How To Offer Seamless Chat (and Human) Support

The pandemic pushed many customers to online shopping for everything from groceries to insurance policies. As a result, customers’ expectations for online shopping experiences have changed. In many cases, they’ve become more discerning: A study by TalkDesk found that 58 percent of customer respondents said their customer service expectations are higher than they were before the pandemic began.

These higher expectations extend to the use of automated chat software. While customers don’t mind interacting with such software, they have certain expectations about the interaction. Disappointing those expectations can have a profound impact on the customer experience and relationship to the insurer.
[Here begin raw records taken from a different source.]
-- ==== Sys2Proof/Laws/Decode.lean ====
section
/-! SUPPORT. The fields of an assembled word (30_encoding.md R71): each field of each format reads back what was put in,
and a word is put together again from its fields. -/

namespace Sys2Proof

/-! ## Register numbers and addresses -/

@[simp] theorem regOfNibble_nibbleOfReg (x : RegIdx) : regOfNibble (nibbleOfReg x) = x := by
  apply Fin.ext
  simp only [regOfNibble, nibbleOfReg, BitVec.toNat_ofNat]
  exact Nat.mod_eq_of_lt x.isLt

@[simp] theorem nibbleOfReg_regOfNibble (v : Nibble) : nibbleOfReg (regOfNibble v) = v := by
  apply BitVec.eq_of_toNat_eq
  simp only [regOfNibble, nibbleOfReg, BitVec.toNat_ofNat]
  exact Nat.mod_eq_of_lt v.isLt

theorem addrOfNNN_setWidth (nnn : Addr) (h : wfAddr nnn = true) : addrOfNNN (nnn.setWidth 12) = nnn := by
  simp only [wfAddr, decide_eq_true_eq] at h
  simp only [addrOfNNN]
  bv_omega

@[simp] theorem setWidth_addrOfNNN (v : BitVec 12) : (addrOfNNN v).setWidth 12 = v := by
  simp only [addrOfNNN]
  bv_omega

theorem wfAddr_addrOfNNN (v : BitVec 12) : wfAddr (addrOfNNN v) = true := by
  have := v.isLt
  refine decide_eq_true ?_
  rw [addrOfNNN, BitVec.toNat_setWidth, Nat.mod_eq_of_lt (by omega)]
  omega

/-! ## Words as numbers -/

/-- A concatenation as a number: the left part is the more significant (R9). -/
theorem toNat_append_mul {k m : Nat} (a : BitVec k) (b : BitVec m) : (a ++ b).toNat = a.toNat * 2 ^ m + b.toNat := by
  rw [BitVec.toNat_append, ← Nat.shiftLeft_add_eq_or_of_lt b.isLt, Nat.shiftLeft_eq]

/-- A field as a number: `v[hi:lo]` (R9). -/
theorem toNat_field {k : Nat} (w : BitVec k) (lo len : Nat) : (w.extractLsb' lo len).toNat = w.toNat / 2 ^ lo % 2 ^ len := by
  rw [BitVec.extractLsb'_toNat, Nat.shiftRight_eq_div_pow]

/-! ## Fields of the format XYN -/

@[simp] theorem opFamily_wordXYN (f : Nibble) (x y : RegIdx) (n : Nibble) : opFamily (wordXYN f x y n) = f := by
  have := f.isLt; have := (nibbleOfReg x).isLt; have := (nibbleOfReg y).isLt; have := n.isLt
  apply BitVec.eq_of_toNat_eq
  simp only [opFamily, wordXYN, toNat_field, toNat_append_mul]
  omega

@[simp] theorem opX_wordXYN (f : Nibble) (x y : RegIdx) (n : Nibble) : opX (wordXYN f x y n) = nibbleOfReg x := by
  have := f.isLt; have := (nibbleOfReg x).isLt; have := (nibbleOfReg y).isLt; have := n.isLt
  apply BitVec.eq_of_toNat_eq
  simp only [opX, wordXYN, toNat_field, toNat_append_mul]
  omega

@[simp] theorem opY_wordXYN (f : Nibble) (x y : RegIdx) (n : Nibble) : opY (wordXYN f x y n) = nibbleOfReg y := by
  have := f.isLt; have := (nibbleOfReg x).isLt; have := (nibbleOfReg y).isLt; have := n.isLt
  apply BitVec.eq_of_toNat_eq
  simp only [opY, wordXYN, toNat_field, toNat_append_mul]
  omega

@[simp] theorem opN_wordXYN (f : Nibble) (x y : RegIdx) (n : Nibble) : opN (wordXYN f x y n) = n := by
  have := f.isLt; have := (nibbleOfReg x).isLt; have := (nibbleOfReg y).isLt; have := n.isLt
  apply BitVec.eq_of_toNat_eq
  simp only [opN, wordXYN, toNat_field, toNat_append_mul]
  omega

/-! ## Fields of the format XNN -/

@[simp] theorem opFamily_wordXNN (f : Nibble) (x : RegIdx) (nn : Byte) : opFamily (wordXNN f x nn) = f := by
  have := f.isLt; have := (nibbleOfReg x).isLt; have := nn.isLt
  apply BitVec.eq_of_toNat_eq
  simp only [opFamily, wordXNN, toNat_field, toNat_append_mul]
  omega

@[simp] theorem opX_wordXNN (f : Nibble) (x : RegIdx) (nn : Byte) : opX (wordXNN f x nn) = nibbleOfReg x := by
  have := f.isLt; have := (nibbleOfReg x).isLt; have := nn.isLt
  apply BitVec.eq_of_toNat_eq
  simp only [opX, wordXNN, toNat_field, toNat_append_mul]
  omega

@[simp] theorem opNN_wordXNN (f : Nibble) (x : RegIdx) (nn : Byte) : opNN (wordXNN f x nn) = nn := by
  have := f.isLt; have := (nibbleOfReg x).isLt; have := nn.isLt
  apply BitVec.eq_of_toNat_eq
  simp only [opNN, wordXNN, toNat_field, toNat_append_mul]
  omega

/-! ## Fields of the format NNN -/

@[simp] theorem opFamily_wordNNN (f : Nibble) (nnn : Addr) : opFamily (wordNNN f nnn) = f := by
  have := f.isLt; have := (nnn.setWidth 12).isLt
  apply BitVec.eq_of_toNat_eq
  simp only [opFamily, wordNNN, toNat_field, toNat_append_mul]
  omega

@[simp] theorem opNNN_wordNNN (f : Nibble) (nnn : Addr) : opNNN (wordNNN f nnn) = nnn.setWidth 12 := by
  have := f.isLt; have := (nnn.setWidth 12).isLt
  apply BitVec.eq_of_toNat_eq
  simp only [opNNN, wordNNN, toNat_field, toNat_append_mul]
  omega

/-! ## A word from its fields -/

theorem wordXYN_fields (op : Opcode) :
    wordXYN (opFamily op) (regOfNibble (opX op)) (regOfNibble (opY op)) (opN op) = op := by
  have := op.isLt
  apply BitVec.eq_of_toNat_eq
  simp only [wordXYN, nibbleOfReg_regOfNibble, opFamily, opX, opY, opN, toNat_field, toNat_append_mul]
  omega

theorem wordXNN_fields (op : Opcode) : wordXNN (opFamily op) (regOfNibble (opX op)) (opNN op) = op := by
  have := op.isLt
  apply BitVec.eq_of_toNat_eq
  simp only [wordXNN, nibbleOfReg_regOfNibble, opFamily, opX, opNN, toNat_field, toNat_append_mul]
  omega

theorem wordNNN_fields (op : Opcode) : wordNNN (opFamily op) (addrOfNNN (opNNN op)) = op := by
  have := op.isLt
  apply BitVec.eq_of_toNat_eq
  simp only [wordNNN, setWidth_addrOfNNN, opFamily, opNNN, toNat_field, toNat_append_mul]
  omega

/-! ## Families and masks -/

/-- The sixteen families. -/
theorem nibble_cases (f : Nibble) :
    f = 0x0#4 ∨ f = 0x1#4 ∨ f = 0x2#4 ∨ f = 0x3#4 ∨ f = 0x4#4 ∨ f = 0x5#4 ∨ f = 0x6#4 ∨ f = 0x7#4 ∨
    f = 0x8#4 ∨ f = 0x9#4 ∨ f = 0xA#4 ∨ f = 0xB#4 ∨ f = 0xC#4 ∨ f = 0xD#4 ∨ f = 0xE#4 ∨ f = 0xF#4 := by
  have h := f.isLt
  simp only [BitVec.toNat_eq, BitVec.toNat_ofNat]
  omega

/-- A field whose bits a mask keeps reads alike before and after masking. -/
theorem extractLsb'_mask (op m : Opcode) (lo len : Nat) (h : m.extractLsb' lo len = BitVec.allOnes len) :
    (op &&& m).extractLsb' lo len = op.extractLsb' lo len := by
  rw [BitVec.extractLsb'_and, h, BitVec.and_allOnes]

/-- A refusal of the decoder names the opcode (R76). -/
theorem decode_error (op : Opcode) (r : DecodeReject) (h : decode op = .error r) : r = .noSuchInstruction op := by
  rcases nibble_cases (opFamily op) with
    hf | hf | hf | hf | hf | hf | hf | hf | hf | hf | hf | hf | hf | hf | hf | hf <;>
  simp only [decode, hf, BitVec.reduceEq, if_true, if_false, decodeAlu, decodeMisc] at h <;>
  (repeat' split at h) <;> cases h <;> rfl

end Sys2Proof
end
To build strong, seamless chat and human support:

  • Focus on the handoff. Before chat software, many companies focused on ways to create seamless handoffs from customer service to other departments during a single phone call. The same care must be taken to create seamless handoffs between chat software and human assistance. For example, if the chat software asks the customer for certain information, make sure the human who takes over the conversation sees the same information instantly, so they don’t have to ask for it again.
  • Know your chatbot’s limits. AI allows chatbots to adapt to differences in word use and spelling among customers, but it doesn’t replace human thought or understanding. Focus on setting clear limits for chat software and creating a quick, easy method for the software to connect a human being to the customer as soon as those limits are reached.
  • Teach team members how to partner with the chat software. Using software for live chats “requires an added layer of unique skills that phone agents might not have,” writes Rosie Greaves at volume recruitment solution Harver. When insurance company employees and agents understand how to do live chat well, they can build better rapport with customers.

Chat software has made a number of customer experiences online simpler and quicker. Used poorly, however, it can also make those experiences more complicated and frustrating. Mindful application of chat software as an adjunct to human effort, on the other hand, can help insurers realize the best of both worlds.